Rev. Sharpton was educated in New York public schools and attended Brooklyn College. He has an honorary degree from A.P. Bible College. Rev. Sharpton says his religious convictions are the basis for his life and he preaches throughout the country most Sundays.

Dr. Ivory A. Toldson is a professor at Howard University, Senior Research Analyst for the Congressional Black Caucus Foundation and was recently appointed the Editor-In-Chief of “The Journal of Negro Education”, the country’s oldest black continuous publication.

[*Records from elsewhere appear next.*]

/-- Clusters for cohorts that are to stand on one die, wherever the die has room for them whole: clusters are listed once for
each group that they take, a cluster at most once for each pair, and the two partners of a pair take places that lie the number
of pairs apart, which are of two clusters (R31). -/
def State.assign (s : State) (l : Launch) (choice die : Nat) (cohorts : List (List Nat)) : Option (List (Nat × Nat)) :=
  let parts := cohorts.map pairsOf
  let pairs := parts.flatMap (·.1)
  let singles := parts.flatMap (·.2)
  let n := pairs.length
  let caps := s.capsFor l n (2 * n + singles.length) (rotate choice (dieClusters die)) 0 0
  let places := (caps.flatMap fun c => List.replicate (min c.2 n) c.1).take (2 * n)
  let left := caps.flatMap fun c => List.replicate (c.2 - places.count c.1) c.1
  if places.length < 2 * n ∨ left.length < singles.length then none
  else some ((pairs.map (·.1)).zip places ++ (pairs.map (·.2)).zip (places.drop n) ++ singles.zip left)

/-- The most cohorts of a list, from its first on, that a die takes at once, up to a number; and where they go. -/
def State.mostOn (s : State) (l : Launch) (choice die : Nat) (cohorts : List (List Nat)) : Nat → List (Nat × Nat) × Nat
  | 0 => ([], 0)
  | n + 1 =>
    match s.assign l choice die (cohorts.take (n + 1)) with
    | some x => (x, n + 1)
    | none => s.mostOn l choice die cohorts n

/-- Admit cohorts, each whole to one die: each die in turn takes as many as it can. -/
def State.admitCohorts (l : Launch) (choice : Nat) : State → List Nat → List (List Nat) → Option State
  | s, _, [] => some s
  | _, [], _ => none
  | s, d :: ds, cs =>
    let m := s.mostOn l choice d cs cs.length
    match State.admitAll l s m.1 with
    | none => none
    | some s => State.admitCohorts l choice s ds (cs.drop m.2)

/-- The launch's groups are next to be admitted on its device (R369). -/
def State.mayAdmit (s : State) (l : Launch) : Bool :=
  decide (l.phase = .ready) && l.toAdmit != 0 && s.deviceReady l.vd && !s.trust.hold && s.firstInLine l

/-- Admit the cohort that begins at the launch's next group, or the whole grid of a PERSISTENT launch; none where it may not be, or where no
die has room. -/
def State.admitNext (s : State) (l : Launch) : Option State :=
  let n := l.hdr.cohortSize
  let index := l.hdr.groupsOf - l.toAdmit
  let count := if l.hdr.persistent then l.toAdmit / n else 1
  -- more cohorts than a package can hold are not listed
  if !s.mayAdmit l || n > 18432 || count > 55296 then none
  else
    let cohorts := (List.range count).map fun k => (List.range n).map fun j => index + k * n + j
    let choice := s.oracle.headD 0
    (State.admitCohorts l choice s (rotate (l.die + choice) (List.range 3)) cohorts).map fun s =>
      (s.modLaunch l.id fun l => { l with toAdmit := l.toAdmit - count * n }).popChoice

/-- GROUP_ADMIT, by the index of the launch's next group. -/
def execGroupAdmit (launch index : Nat) (s : State) : Host.Outcome State Fault Refusal :=
  .next (match s.launch? launch with
    | none => s
    | some l => if index + l.toAdmit != l.hdr.groupsOf then s else (s.admitNext l).getD s)

/-! ### Pre-emption (R374, R375) -/

/-- The deferred set of a fragment that has not run yet and that opened no region, where a snapshot of its entry holds it (R38,
R49). -/
def Team.deferredIn (t : Team) (f : Frag) : Option DeferredSet :=
  if f.waits && f.region.isNone then
    (t.frags.filter fun g => g.entry == f.entry && g.frame == f.frame).findSome? fun g =>
      g.region.bind fun r => r.deferred.find? fun d => d.part == f.part
  else none

/-- The group may be discarded: every live fragment of a team that has not exited is inside a region, or a deferred set of one
that is, and no context runs (R50; log 56). -/
def Group.discardable (g : Group) : Bool :=
  !g.coreRuns && g.teams.all fun t => t.exited ||
    ((t.frags.any fun f => f.region.isSome) && t.frags.all fun f => f.region.isSome || (t.deferredIn f).isSome)

/-- Second-stage misses that a group waits for. -/
def State.missesOf (s : State) (gid : Nat) : Nat :=
  (s.vds.flatMap fun v => v.pageReqs.filter fun r => r.waiters.any fun w =>
    match w with | .line q _ => q.gid == gid | .frag a => a.gid == gid | .matrix g => g == gid | _ => false).length

/-- An operation of a team is outstanding for another reason than a second-stage miss: a command of its matrix unit too, unless the one at
the unit's head waits for a miss (R83, R374). -/
def State.otherwiseBusy (s : State) (g : Group) (t : Team) : Bool :=
  t.outs.any fun o => (match o.kind with
      | .held => false
      | .matrix => g.munit.queue.head?.all fun c => c.miss.isEmpty
      | _ => true) &&
    !(s.vds.any fun v => v.pageReqs.any fun r => r.waiters.any fun w =>
      match w with | .line q _ => q.gid == g.gid && q.tid == t.tid && q.op == o.id | _ => false)

/-- What the cluster expects of a save, in clocks: s of R374. The time that an operation still takes comes from the tape, but a
second-stage miss counts 2,000 clocks (log 114). -/
def State.saveClocks (s : State) (gs : List Group) : Nat :=
  let sum (f : Group → Nat) : Nat := (gs.map f).foldl (· + ·) 0
  let busy := gs.any fun g => g.allTeams.any (s.otherwiseBusy g)
  max (if busy then s.oracle.headD 0 else 0) (sum fun g => 2000 * s.missesOf g.gid)
    + 8 * sum (fun g => (g.teams.map fun t => t.entries.length).foldl (· + ·) 0)
    + 128 * sum (fun g => (g.munit.tiles.filter fun t => t.cls != 3).length)
    + 10 * sum (fun g => g.munit.fa.length + g.munit.fb.length)

/-- d of R374: none is infinite. -/
def State.drainClocks (s : State) (gs : List Group) : Option Int :=
  let expect (g : Group) : Nat := ((s.headerOf g).map (·.expect)).getD 0
  if gs.any fun g => expect g == 0 then none
  else some (gs.foldl (fun (m : Int) g => max m (1200 * (expect g : Int) - ((s.clock - g.since : Nat) : Int))) 0)

/-- DEADLINE of a device, in clocks. -/
def deadlineOf (v : VDev) : Nat := 1200 * bitsOf v.sched1.toNat 0 16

Dr. Toldson received national acclaim for his books that addressed issues facing African-American men. He won EboNetwork’s Changing Faces award for outstanding literary achievement for is novel, “Black Sheep: When the American Dream Becomes a Black Man’s Nightmare.” Dr. Toldson is also the author of “Breaking Barriers: Plotting the Path to Academic Success for School-age African-American Males,” which analyzes academic success indicators from national surveys that together give voice to nearly 5,800 black male pupils from schools across the country. After completing coursework for a Ph.D. in Counseling Psychology at Temple University, Dr. Toldson became a correctional and forensic psychology resident at the United States Penitentiary. There, he worked with 1960s era political prisoners and modern casualties of the War on Drugs, and completed his dissertation on Black Men in the Criminal Justice System. Upon completion, Dr. Toldson joined the faculty of Southern University and became the fourth recipient of the prestigious DuBois Fellowship from the US Department of Justice. He also served as the clinical director of the Manhood Training Village. He has held visiting research appointments at Emory, Drexel, and Morehouse School of Medicine.